The MA dynamic route planning algorithm based on data fusion is the scheme that the conception of node clustering is introduced and the data fusion on the cluster is carried out to optimize the selection of MA migration nodes during the dynamic object tracking process. The algorithm can avoid the failed selection of the migration node due to the sudden changes on the moving direction and velocity of the tracking object. Meanwhile, it is in favor of reducing the node energy consumption and improving the balance of network energy consumption.

The diagram of the MA dynamic route algorithm based on data fusion is shown in Fig. 3. When the cluster head node is determined, estimating the distance between the tracking object and the cluster head node, calculating the amount of information gains and updating the value of Carry.

Fig. 3: MA dynamic route planning scheme on data fusion

Besides, the selection of cluster member node and relevant calculation should also be conducted at the same time. After the cluster head node is selected, determining one control value of the cost function to select the member nodes, selecting nodes which meet the condition that the cost function value is smaller than the control value into the cluster, calculating the distances between these nodes and the tracking object, calculating the amount of information available and updating the value of Carry until the neighbor nodes are traversed. After that, judging whether the current value of Carry is larger than predetermined value or not. If the current value of Carry is smaller than the value, selecting the next hop cluster head node of the MA through the cost function calculation. Otherwise, the MA begins to return to the processing node. The migration path of MA is mainly along the cluster head node. After the next hop cluster head node is determined, the migration is directly conducted if the cluster head is within the perceived radius. Otherwise, the intermediate node with larger residual energy is selected as the relay node.
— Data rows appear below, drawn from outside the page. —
/-- The generators running on a slot, by injection point. -/
def State.gensOn (s : State) (n point : Nat) : List Nat :=
  (List.range 8).filter fun g => (s.gen g).on && s.fld (.LOP_TEST_SLOT g) == n && s.fld (.LOP_TEST_POINT g) == point

/-- The sum of the signals of some generators (R201). -/
def State.genSum (s : State) (gs : List Nat) : Word :=
  match gs with
  | [] => 0
  | g :: r => r.foldl (fun acc h => fadd acc (s.genSignal h)) (s.genSignal g)

/-- A generator starts with the next sample of its slot as k = 0, its register seeded with all ones (R201, R202). -/
def State.startGen (s : State) (g : Nat) : State :=
  (s.setGen g { on := true, k := 0, sr := 2 ^ s.fld (.LOP_TEST_ORDER g) - 1, held := 0 }).put (.LOP_TEST_STAT_K g) 0

/-- A generator advances by a sample, and ends after LEN samples (R201, R202). -/
def State.stepGen (s : State) (g : Nat) : State :=
  let x := s.gen g
  let hold := s.genWord g 8
  let turn := decide (hold ≤ x.held + 1)
  let y : Gen := { x with k := x.k + 1, held := if turn then 0 else x.held + 1,
                          sr := if turn then prbsShift (s.fld (.LOP_TEST_ORDER g)) x.sr else x.sr }
  let t := (s.setGen g y).put (.LOP_TEST_STAT_K g) (min 0xFFFFFF y.k)
  if 0 < s.genWord g 4 ∧ s.genWord g 4 ≤ y.k then t.endGen g else t

/-! ### Capture units -/

/-- A unit starts: filling its PRE samples (R203). -/
def State.startCapture (s : State) (c : Nat) : State := ((s.setCapture c { state := 1 }).capHeader c).discardEvents

/-- The signal of a code at a sample (R203). -/
def State.capSignal (s : State) (code : Nat) (r : Sampled) (inp : Inputs) (test : Word) (adr : Nat) : Word :=
  match code with
  | 0 => inp.r
  | 1 => inp.y
  | 2 => r.u
  | 3 => r.v
  | 4 => r.e
  | 5 => inp.ff
  | 6 => r.i
  | 7 => test
  | 8 => r.d
  | 9 => s.image adr
  | _ => inp.r

/-- One sample of the captured slot in a unit (R203). genStart: generator TGEN gave its sample k = 0. -/
def State.capSample (s : State) (c : Nat) (r : Sampled) (inp : Inputs) (test : Word) (genStart : Bool) : State :=
  let x := s.capture c
  if x.state = 0 ∨ 4 ≤ x.state then s else
    let adr := s.fld (.LOP_CAP_ADDR c)
    let sg := fun code => s.capSignal code r inp test adr
    let v0 := sg (s.fld (.LOP_CAP_SIG_SIG0 c))
    let total := s.capTotal c
    let pre := s.capPre c
    let level := w32 (s.fld (.LOP_CAP_LEVEL c))
    let armed := x.state = 2 ∨ (x.state = 1 ∧ pre ≤ x.count)
    let hit := decide armed && match s.fld (.LOP_CAP_CTRL_TRIG c) with
      | 1 => genStart
      | 2 => (match x.last with | some l => flt l level && fle level v0 | none => false)
      | 3 => (match x.last with | some l => flt level l && fle v0 level | none => false)
      | _ => true
    let idx := x.next % total
    let a := s.capBase c + 0x20 + 12 * idx
    let s1 := s.reqBytes 4 a (wordBytes v0 ++ wordBytes (sg (s.fld (.LOP_CAP_SIG_SIG1 c))) ++
      wordBytes (sg (s.fld (.LOP_CAP_SIG_SIG2 c))))
    let count := min total (x.count + 1)
    let post := if hit then 1 else if x.state = 3 then x.post + 1 else 0
    let st := if hit then 3 else if x.state = 3 then 3 else if pre ≤ count then 2 else 1
    let y : Cap := { x with state := st, count := count, next := idx + 1, post := post,
                            trig := if hit then some idx else x.trig, last := some v0,
                            times := Sparse.put 0 x.times idx s.now }
    let s2 := s1.setCapture c y
    (if 0 < post ∧ total - pre ≤ post then s2.endCapture c 4
    else if st = x.state then s2 else s2.capHeader c).discardEvents

/-! ### Supervision -/

/-- The end of a supervision window: the alarm raises or clears (R205). -/
def State.satWindowEnd (s : State) (n cnt size : Nat) : State :=
  let thr := bitsOf (s.slotCfg n 0x2C).toNat 7 0
  let was := bitOf (s.fld (.LOP_SATALM_ALM (n / 32))) (n % 32)
  let s0 := (s.setSlotSt n { s.slotOf n with satN := 0, satCnt := 0 }).sample 0x0C 3 n (256 * cnt / size)
  if thr * size < 256 * cnt then
    if was then s0 else
      ((s0.slotBit .LOP_SATALM_ALM n true).raise 0 0x0C n 5 cnt).condition 0x8C05 0 0xFF (0x0C0000 + n) cnt
  else if was then (s0.slotBit .LOP_SATALM_ALM n false).condition 0x8C05 1 0xFF (0x0C0000 + n) cnt
  else s0

/-- A sample counted in the supervision window (R205); a changed SUP restarts it. -/
def State.supervise (s : State) (n : Nat) (atLimit : Bool) : State :=
  let w := s.slotCfg n 0x2C
  let x := s.slotOf n
  let x0 : Slot := if w = x.sup then x else { x with sup := w, satN := 0, satCnt := 0 }
  if bitsOf w.toNat 7 0 = 0 then s.setSlotSt n { x0 with satN := 0, satCnt := 0 }
  else
    let size := max 15 (bitsOf w.toNat 31 16) + 1
    let k := x0.satN + 1
    let cnt := x0.satCnt + b2n atLimit
    let s1 := s.setSlotSt n { x0 with satN := k, satCnt := cnt }
    if size ≤ k then s1.satWindowEnd n cnt size else s1

/-! ### State records -/

/-- A state record: 16 words of the model's own layout (R192, R207; assumption 43): u, i, d, dd, x, w, s1 and s2 of the four sections,
the flags started, bank B, episode, sampled, and the supervision counts. -/
def Slot.words (x : Slot) : List Word :=
  [x.u1, x.i, x.d1, x.dd1, x.x1, x.w1] ++ (x.s1.take 4) ++ (x.s2.take 4) ++
    [w32 (b2n x.started + 2 * b2n x.bankB + 4 * b2n x.episode + 8 * b2n x.sampled), w32 (x.satN % 65536 * 65536 + x.satCnt % 65536)]

/-- A slot as its record spells it; sup is the supervision word its counts belong to. -/
def Slot.ofWords (l : List Word) (sup : Word) : Slot :=
  let w := fun k => l.getD k 0
  let f := (w 14).toNat
  { u1 := w 0, i := w 1, d1 := w 2, dd1 := w 3, x1 := w 4, w1 := w 5, s1 := [w 6, w 7, w 8, w 9], s2 := [w 10, w 11, w 12, w 13],
    started := bitOf f 0, bankB := bitOf f 1, episode := bitOf f 2, sampled := bitOf f 3,
    satN := (w 15).toNat / 65536, satCnt := (w 15).toNat % 65536, sup := sup }

/-- The Basin word of a slot's state record; none while no area is configured. -/
def State.slotRecord (s : State) (n : Nat) : Option Nat :=
  if s.fld .LOP_STATE_BASE = 0 then none else some (s.fld .LOP_STATE_BASE / 4 + 16 * n)

/-- A slot's state written to its record (R192). -/
def State.keepSlot (s : State) (n : Nat) : State :=
  match s.slotRecord n with
  | some a => (s.blockWords 4 a (s.slotOf n).words).discardEvents
  | none => s
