/-- Pulse outputs at a base tick edge (R298): a pulse whose width has passed ends; with backlog, and the off time over, a
pulse starts in Run or Degraded. -/
def State.pulseTick (s : State) : State :=
  forN 4 (fun m t0 =>
    let t := t0.pulseDue m
    let t1 := if t.nrg.outHigh.contains m && decide (Sparse.at 0 t.nrg.outEnd m ≤ t.now) then t.pulseEnd m else t
    let b := t1.fld (.PLS_OUT_STAT_BACKLOG m)
    if t1.live && t1.flag (.PLS_OUT_CFG_CTRL_EN m) && decide (0 < b) && !t1.nrg.outHigh.contains m &&
        decide (Sparse.at 0 t1.nrg.outOff m ≤ t1.now) then
      let wMax := t1.fld (.PLS_OUT_CFG_CTRL_W m) * 1000000
      let w := match Sparse.at none t1.nrg.outGap m with
        | none => wMax
        | some g => if 2 * wMax ≤ g then wMax else max 2000000 (g / 2 / 250000 * 250000)
      let t2 := t1.setNrg fun n => { n with outHigh := addOnce n.outHigh m, outEnd := Sparse.put 0 n.outEnd m (t1.now + w),
                                            outOff := Sparse.put 0 n.outOff m (t1.now + 2 * w) }
      (((t2.put (.PLS_OUT_STAT_BACKLOG m) (b - 1)).putB (.PLS_OUT_STAT_SHORT m) (decide (w < wMax))).put
        (.PLS_OUT_STAT_WIDTH m) (w / 1000000)).sample 0x12 1 m (b - 1)
    else t1) s

/-- Is a digital channel driven by a pulse output, and its level (R298)? -/
def State.pulseChannel (s : State) (ch : Nat) : Option Bool :=
  ((List.range 4).find? fun m => s.flag (.PLS_OUT_CFG_CTRL_EN m) && s.fld (.PLS_OUT_CFG_CTRL_CH m) == ch).map
    fun m => s.nrg.outHigh.contains m

end Sys2Proof.Machine
end

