/-- OVERTEMP (R330): the temperature of a stage in °C, at 115 and above or below 100. -/
def execOvertemp (channel : Fin 32) (deg : Nat) (s : State) : Host.Outcome State Fault Refusal :=
  coreAct s fun s =>
    let n := channel.val
    let t := s.sample 0x16 3 n deg
    if !t.field.lpOn then t
    else if 115 ≤ deg then
      (if t.flag (.DIO_STAT_THERM n) then t else ((t.protectOut n).putB (.DIO_STAT_THERM n) true).raise 1 0x16 n 2 deg)
    else if deg < 100 ∧ t.flag (.DIO_STAT_THERM n) then (t.putB (.DIO_STAT_THERM n) false).resumeOut n
    else t

/-- READBACK (R331, R332). -/
def execReadback (channel : Fin 32) (s : State) : Host.Outcome State Fault Refusal := coreAct s fun s => s.readback channel.val

/-- OPEN_WIRE (R331). -/
def execOpenWire (channel : Fin 32) (s : State) : Host.Outcome State Fault Refusal := coreAct s fun s => s.openWire channel.val

/-- DIO_TEST_WRITE (R328): DIO_TEST_VAL or DIO_TEST_EN. -/
def execDioTestWrite (val : Bool) (value : Word) (s : State) : Host.Outcome State Fault Refusal :=
  let off := if val then 0x50 else 0x4C
  hostAct 0x16 off s fun s =>
    if s.mode ≠ .commission then s.refuse 0x16 0x71 (0x16000 + off)
    else
      let t := s.setReg (0x16000 + off) value
      forN 32 (fun n u => u.driveOut n (tickOf u.now)) t

/-! ### Commands of the TRP page -/

/-- PULSE_TEST_SLOT (R336): the slot instant of an element, with its current in mA. -/
def State.pulseSlot (s : State) (n e mA : Nat) : State :=
  let t := s.elemCurrent n e mA
  if t.pos = 0 ∨ t.mode = .degraded ∨ t.mode = .commission then t.put (.TRP_STAT_TEST n) 5
  else if t.mode = .run ∧ t.voters = 3 ∧ t.tripCmd n = true ∧ n ∈ t.field.cmdBefore ∧ t.shedCovers n = false ∧
      t.flag (.TRP_STAT_PATH_OPEN n) = false ∧ 10 ≤ mA ∧ t.flag (elementFd (2 * n + e)) = true ∧ t.field.test = none then
    ({ t with field := { t.field with test := some (2 * n + e) } }).setElement (2 * n + e) false
  else t.put (.TRP_STAT_TEST n) 3

/-- Is an instant a slot of an element of this member: m × PER + (6n + 2p + e) × 10 ms? -/
def State.slotInstant (s : State) (n e t : Nat) : Bool :=
  t % (clampNat 1 3600 (s.fld .TRP_TEST_PER) * 1000000000) == (6 * n + 2 * (s.pos - 1) + e) * 10000000

def execPulseTestSlot (channel : Fin 8) (elem : Fin 2) (mA ns : Nat) (s : State) : Host.Outcome State Fault Refusal :=
  coreAct s fun s =>
    let t := s.at ns
    if t.flag .TRP_TEST_EN && t.slotInstant channel.val elem.val t.now && t.field.lpOn then t.pulseSlot channel.val elem.val mA else t

/-- The element under test conducts again, with a result (R337). -/
def State.reclose (s : State) (e result mA us : Nat) : State :=
  let n := e / 2
  let t := ((({ s with field := { s.field with test := none } }).setElement e true).elemCurrent n (e % 2) mA).put
    (.TRP_STAT_TEST n) result
  if result = 1 then (t.bump .TRP_TEST_CNT_PASS).sample 0x17 1 0 us
  else (t.bump .TRP_TEST_CNT_FAIL).raise 1 0x17 n 1 mA

/-- PULSE_TEST_RECLOSE (R337): the current of the element under test in mA, us µs after its slot instant. -/
def execPulseTestReclose (mA us : Nat) (s : State) : Host.Outcome State Fault Refusal :=
  coreAct s fun s =>
    match s.field.test with
    | some e => if mA ≤ 1 ∧ us ≤ 300 then s.reclose e 1 mA us else if 300 ≤ us then s.reclose e 2 mA us else s
    | none => s

/-- PATH_OPEN (R338): the currents in mA that a channel's elements have carried for 1 s. -/
def execPathOpen (channel : Fin 8) (ia ib : Nat) (s : State) : Host.Outcome State Fault Refusal :=
  coreAct s fun s =>
    let n := channel.val
    let t := (s.elemCurrent n 0 ia).elemCurrent n 1 ib
    let closed := t.flag (.TRP_STAT_CLOSED_A n) && t.flag (.TRP_STAT_CLOSED_B n)
    let a := closed && decide (ia ≤ 1) && decide (10 ≤ ib)
    let b := closed && decide (ib ≤ 1) && decide (10 ≤ ia)
    if a || b then
      (if t.flag (.TRP_STAT_PATH_OPEN n) then t else (t.putB (.TRP_STAT_PATH_OPEN n) true).raise 1 0x17 n 2 (b2n b))
    else t.putB (.TRP_STAT_PATH_OPEN n) false

/-- TRP_PT_CMD (R339). -/
def execTrpPtCmd (value : Word) (s : State) : Host.Outcome State Fault Refusal :=
  hostAct 0x17 0x44 s fun s =>
    let n := bitsOf value.toNat 2 0
    let both := bitOf value.toNat 4
    let e := 2 * n + b2n (bitOf value.toNat 3)
    if s.mode ≠ .commission ∨ s.field.ptCmd.isSome ∨ (both ∧ s.pos ≠ 0) then s.refuse 0x17 0x80 0x17044
    else
      let dur := clampNat 10 500 (bitsOf value.toNat 25 16)
      let t := { s with field := { s.field with ptCmd := some (e, both), ptEnd := s.now + dur * 1000 } }
      if both then (t.setElement (2 * n) true).setElement (2 * n + 1) true else t.setElement e true

/-- TRP_PT_CMD_END (R339): DUR has passed, as PTP time says where it runs; the current in mA that flowed. -/
def execTrpPtCmdEnd (mA : Nat) (s : State) : Host.Outcome State Fault Refusal :=
  coreAct s fun s =>
    let v := s.at s.field.ptEnd
    match v.field.ptCmd with
    | none => s
    | some (e, both) =>
      let n := e / 2
      let t := (({ v with field := { v.field with ptCmd := none } }).setElement (2 * n) false).setElement (2 * n + 1) false
      let u := t.elemCurrent n (e % 2) mA
      if both then (if 10 ≤ mA then u.put (.TRP_STAT_TEST n) 1 else u.putB (.TRP_STAT_PATH_OPEN n) true)
      else if 10 ≤ mA then u.raise 1 0x17 n 3 mA
      else u

end Sys2Proof.Machine
end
While considering three factors of the cost function, setting different values on parameter a and b to increase the degree of concern on the node residual energy and the amount of information gains. Furthermore, the moving pattern of the tracking object should also be considered to predict the moving direction and position of the tracking object so as to select the optimal node to conduct the MA migration. The next hop node within the perceived radius of cluster head is selected which is large in residual energy, much amount of information gains and closer to the cluster head. The selection efficiency of the agent migration node is improved through the overall consideration on the cost function and the motion direction and speed of the tracking object.

ENERGY CONSUMPTION AND DELAY ANALYSIS

Energy consumption analysis: Compared with C/S model, the sensor network based on MA model is to transmit the MA with fusioned data instead of the original data, so the amount of information transmitted is reduced greatly. Moreover, the MA does not need to visit all sensor nodes. Therefore, the MA model can decrease the energy consumption obviously. As for the MA dynamic route planning algorithm, the network energy consumption consists of not only the consumed energy by the MA migration, but also the energy consumption by the MA route planning. Extra cost can be brought about if the route planning scheme is carried out before MA migration.

In the MA dynamic route planning algorithm based on data fusion, the energy consumption of this algorithm mainly consists of three parts, such as the energy consumption on transmitting MA, receiving MA and data fusion, denoted as Eitr, Eire and Eid_fusion, respectively. The Eid_fusion can also be extended as the energy consumption of the MA identity verification by nodes (Eid_validate), the energy consumption that MA collects the data stored in the nodes (Eid_acquire) and the energy consumption of data fusion (Eid_fu).

The nodes accessed by MA is divided into two categories, one is called relay node, wherein the route node is only responsible for transmitting MA and its energy consumption is Eitr+Eire, the other one is called fusion node, wherein this kind of node needs to conduct data fusion in addition to transmitting MA. The energy consumption of fusion node can be expressed as Eitr+Eire+Eid_fusion = Eitr+Eire+Eid_validate+Eid_acquire+Eid_fu.

On the condition of one order sensing model (Heinzelman et al., 2000), the energy consumption caused by transmitting and receiving k bit data for d distance can be expressed as following equations.

Transmitting energy consumption:

Etx(k,d) = Etx-elec(k)+ETx-amp(k,d) = Eelecxk+eampxkxd2
(4)

Receiving energy consumption:

Erx(k)=ERx-elec(k)=Eelecxk
(5)

where, in ETx-elec means the transmission energy consumption, ETx-amp means channel transmission energy consumption, εamp = 100pJ / (bit•m2), ERx-elec means the receiving consumption, ETx-elec = ERx-elec = Eelec, Eelec =50 nJ/bit.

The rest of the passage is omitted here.